EXERCISE REQUIREMENTS >> Once the line containing "rw [hframe]; rfl" has been written out, stop; until then, restate each line of the entries below word for word from the first.
**********
theorem adopt (s : State) (h : HeadId) : HeadTakes h s (s.adopt h) := by
  obtain ⟨hframe, hhead, -, hrecipe, -⟩ := s.adopt_spec h
  have hothers : ∀ g, g ≠ h → (s.adopt h).head g = s.head g := fun g hg => by rw [hhead, if_neg hg]
  have hself := (hhead h).trans (if_pos rfl)
  refine ⟨⟨?_, hrecipe, ?_, static_of hothers ?_, State.flightCounted_change h hothers ?_⟩, fun g hg => ⟨hothers g hg, ?_⟩⟩
  · rw [hframe]
  · rw [hframe]
  · rw [hself]; exact ⟨rfl, rfl⟩
  · rw [hself, hframe]
    exact (Nat.add_sub_cancel _ _).symm
  · rw [hframe]; rfl

theorem enterPressurize (s : State) (h : HeadId) : HeadTakes h s (s.enterPressurize h) := by
  unfold State.enterPressurize
  dsimp only
  split
  · exact refl s h
  · split
    · exact ((adopt s h).trans (updHead _ h (by rfl) (by rfl) (by rfl))).trans (enter _ h _ _)
    · exact ((adopt s h).trans (updHead _ h (by rfl) (by rfl) (by rfl))).trans (enter _ h _ _)

theorem enterClosing (s : State) (h : HeadId) (late : Bool) : HeadTakes h s (s.enterClosing h late) := by
  unfold State.enterClosing
  split
  · exact refl s h
  · exact (updHead s h (by rfl) (by rfl) (by rfl)).trans (enter _ h _ _)

theorem filed_prefix (q : ReportQueue) (r : Report) : q.records <+: (q.filed r).records := by
  unfold ReportQueue.filed ReportQueue.stored
  split
  · exact List.prefix_append _ _
  · exact List.prefix_rfl

theorem reportSkipped (s : State) (h : HeadId) : HeadTakes h s (s.reportSkipped h) := by
  unfold State.reportSkipped
  dsimp only
  split
  · rw [State.reportUnfilled_eq, State.fileReport_eq]
    exact ⟨⟨rfl, fun _ => rfl, filed_prefix _ _, fun _ => ⟨rfl, rfl⟩, id⟩, fun _ _ => ⟨rfl, rfl⟩⟩
  · exact refl s h

theorem reportShortSnift (s : State) (h : HeadId) : HeadTakes h s (s.reportFill h .shortSnift) := by
  cases hf : (s.head h).fill with
  | none =>
    have e : s.reportFill h .shortSnift = s := by unfold State.reportFill; rw [hf]
    rw [e]; exact refl s h
  | some c =>
    have hself : (s.reportFill h .shortSnift).head h = { s.head h with fill := none } := by
      rw [State.head_reportFill hf, if_pos rfl, countedHead_unchanged (by simp)]
    have honly := OnlyHead.reportFill hf .shortSnift
    refine ⟨⟨?_, fun k => ?_, ?_, static_of (fun g => honly.head_ne) ?_,
      State.flightCounted_change h (fun g => honly.head_ne) ?_⟩, honly.1⟩
    · rw [honly.2]; simp only [locksOut_unchanged (v := .shortSnift) (by simp), Bool.or_false]; rfl
    · rw [honly.2]; rfl
    · rw [honly.2]; exact filed_prefix _ _
    · rw [hself]; exact ⟨rfl, rfl⟩
    · rw [hself, honly.2]; exact (Nat.add_sub_cancel _ _).symm

theorem beginPass (s : State) (h : HeadId) : HeadTakes h s (s.beginPass h) := by
  unfold State.beginPass
  dsimp only
  split
  · exact (updHead s h (by rfl) (by rfl) (by rfl)).trans (enter _ h _ _)
  · split
    · exact enterPressurize s h
    · split
      · exact enter s h _ _
      · exact refl s h

theorem infeed (s : State) (h : HeadId) : HeadTakes h s (s.infeed h) := by
  unfold State.infeed
  split
  · exact beginPass s h
  · exact (goIdle s h).trans (beginPass _ h)
  all_goals exact refl s h

theorem latestClose (s : State) (h : HeadId) : HeadTakes h s (s.latestClose h) := by
  unfold State.latestClose
  split
  · exact enterClosing s h true
  · exact refl s h

end HeadTakes

end Sys2Proof.Machine
end

section
/-! SUPPORT. What an arrival makes of its head's record, and a list of arrivals with the end of DRAINING set aside. -/

namespace Sys2Proof.Machine

/-! ### A discharge before MC judges the end of DRAINING -/

/-- Whether a discharge arrival moves a head in this state: not in IDLE or a cleaning state. -/
def CycleState.discharges (c : CycleState) : Bool :=
  decide (c ≠ .idle) && decide (c ≠ .cleanOpen) && decide (c ≠ .cleanPause)

/-- The report a head files at its discharge arrival: of an unfinished fill (R37), or of a skipped bottle (R26). -/
def State.reportDischarge (h : HeadId) (s : State) : State :=
  if (s.head h).cycle.holdsFill then s.reportFill h .shortSnift else s.reportSkipped h

/-- A discharge arrival without the judgement of R138. -/
def State.dischargeHead (h : HeadId) (s : State) : State :=
  if (s.head h).cycle.discharges then (s.reportDischarge h).goIdle h else s

/-- A discharge arrival is that, judged where the head was in flight (R37, R138). -/
theorem State.discharge_eq (s : State) (h : HeadId) : s.discharge h =
    if (s.head h).cycle.inFlight = true then (s.dischargeHead h).judgeDrain else s.dischargeHead h := by
  unfold State.discharge State.dischargeHead State.reportDischarge State.reportSkipped
  cases hc : (s.head h).cycle <;> simp [CycleState.discharges, CycleState.inFlight, CycleState.holdsFill,
    CycleState.isFillStage, State.endFill, State.leaveToIdle, hc]

theorem HeadTakes.reportDischarge (s : State) (h : HeadId) : HeadTakes h s (s.reportDischarge h) := by
  unfold State.reportDischarge
  split
  · exact .reportShortSnift s h
  · exact .reportSkipped s h

theorem HeadTakes.dischargeHead (s : State) (h : HeadId) : HeadTakes h s (s.dischargeHead h) := by
  unfold State.dischargeHead
  split
  · exact (HeadTakes.reportDischarge s h).trans (.goIdle _ h)
  · exact .refl s h

/-! ### The record of a head after an arrival -/

/-- The record of a head whose pass begins (R24 to R27, R51, R99), from its record in IDLE. -/
def passBegun (s : State) (h : HeadId) (x : Head) : Head :=
  if skips s x then { x with cycle := .skip, contactSeen := s.contact h, timer := none }
  else
    match x.windowSlot with
    | none => x
    | some k =>
      if s.contact h then
        { x with
          active := some k
          pendingSlot := none
          cycle := if (s.recipe k).pressurizeDwell = 0 then .fillSoft else .pressurize
          timer := if (s.recipe k).pressurizeDwell = 0 then none
            else some ⟨.pressurizeDwell, (s.recipe k).pressurizeDwell⟩
          fill := some (latchedContext s h k (s.fillTarget k) x.pendingSlot.isSome) }
      else { x with cycle := .waitBottle, timer := some ⟨.contactWindow, (s.recipe k).contactWindow⟩ }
**********
SOLVED PROBLEM >>
theorem adopt (s : State) (h : HeadId) : HeadTakes h s (s.adopt h) := by
  obtain ⟨hframe, hhead, -, hrecipe, -⟩ := s.adopt_spec h
  have hothers : ∀ g, g ≠ h → (s.adopt h).head g = s.head g := fun g hg => by rw [hhead, if_neg hg]
  have hself := (hhead h).trans (if_pos rfl)
  refine ⟨⟨?_, hrecipe, ?_, static_of hothers ?_, State.flightCounted_change h hothers ?_⟩, fun g hg => ⟨hothers g hg, ?_⟩⟩
  · rw [hframe]
  · rw [hframe]
  · rw [hself]; exact ⟨rfl, rfl⟩
  · rw [hself, hframe]
    exact (Nat.add_sub_cancel _ _).symm
  · rw [hframe]; rfl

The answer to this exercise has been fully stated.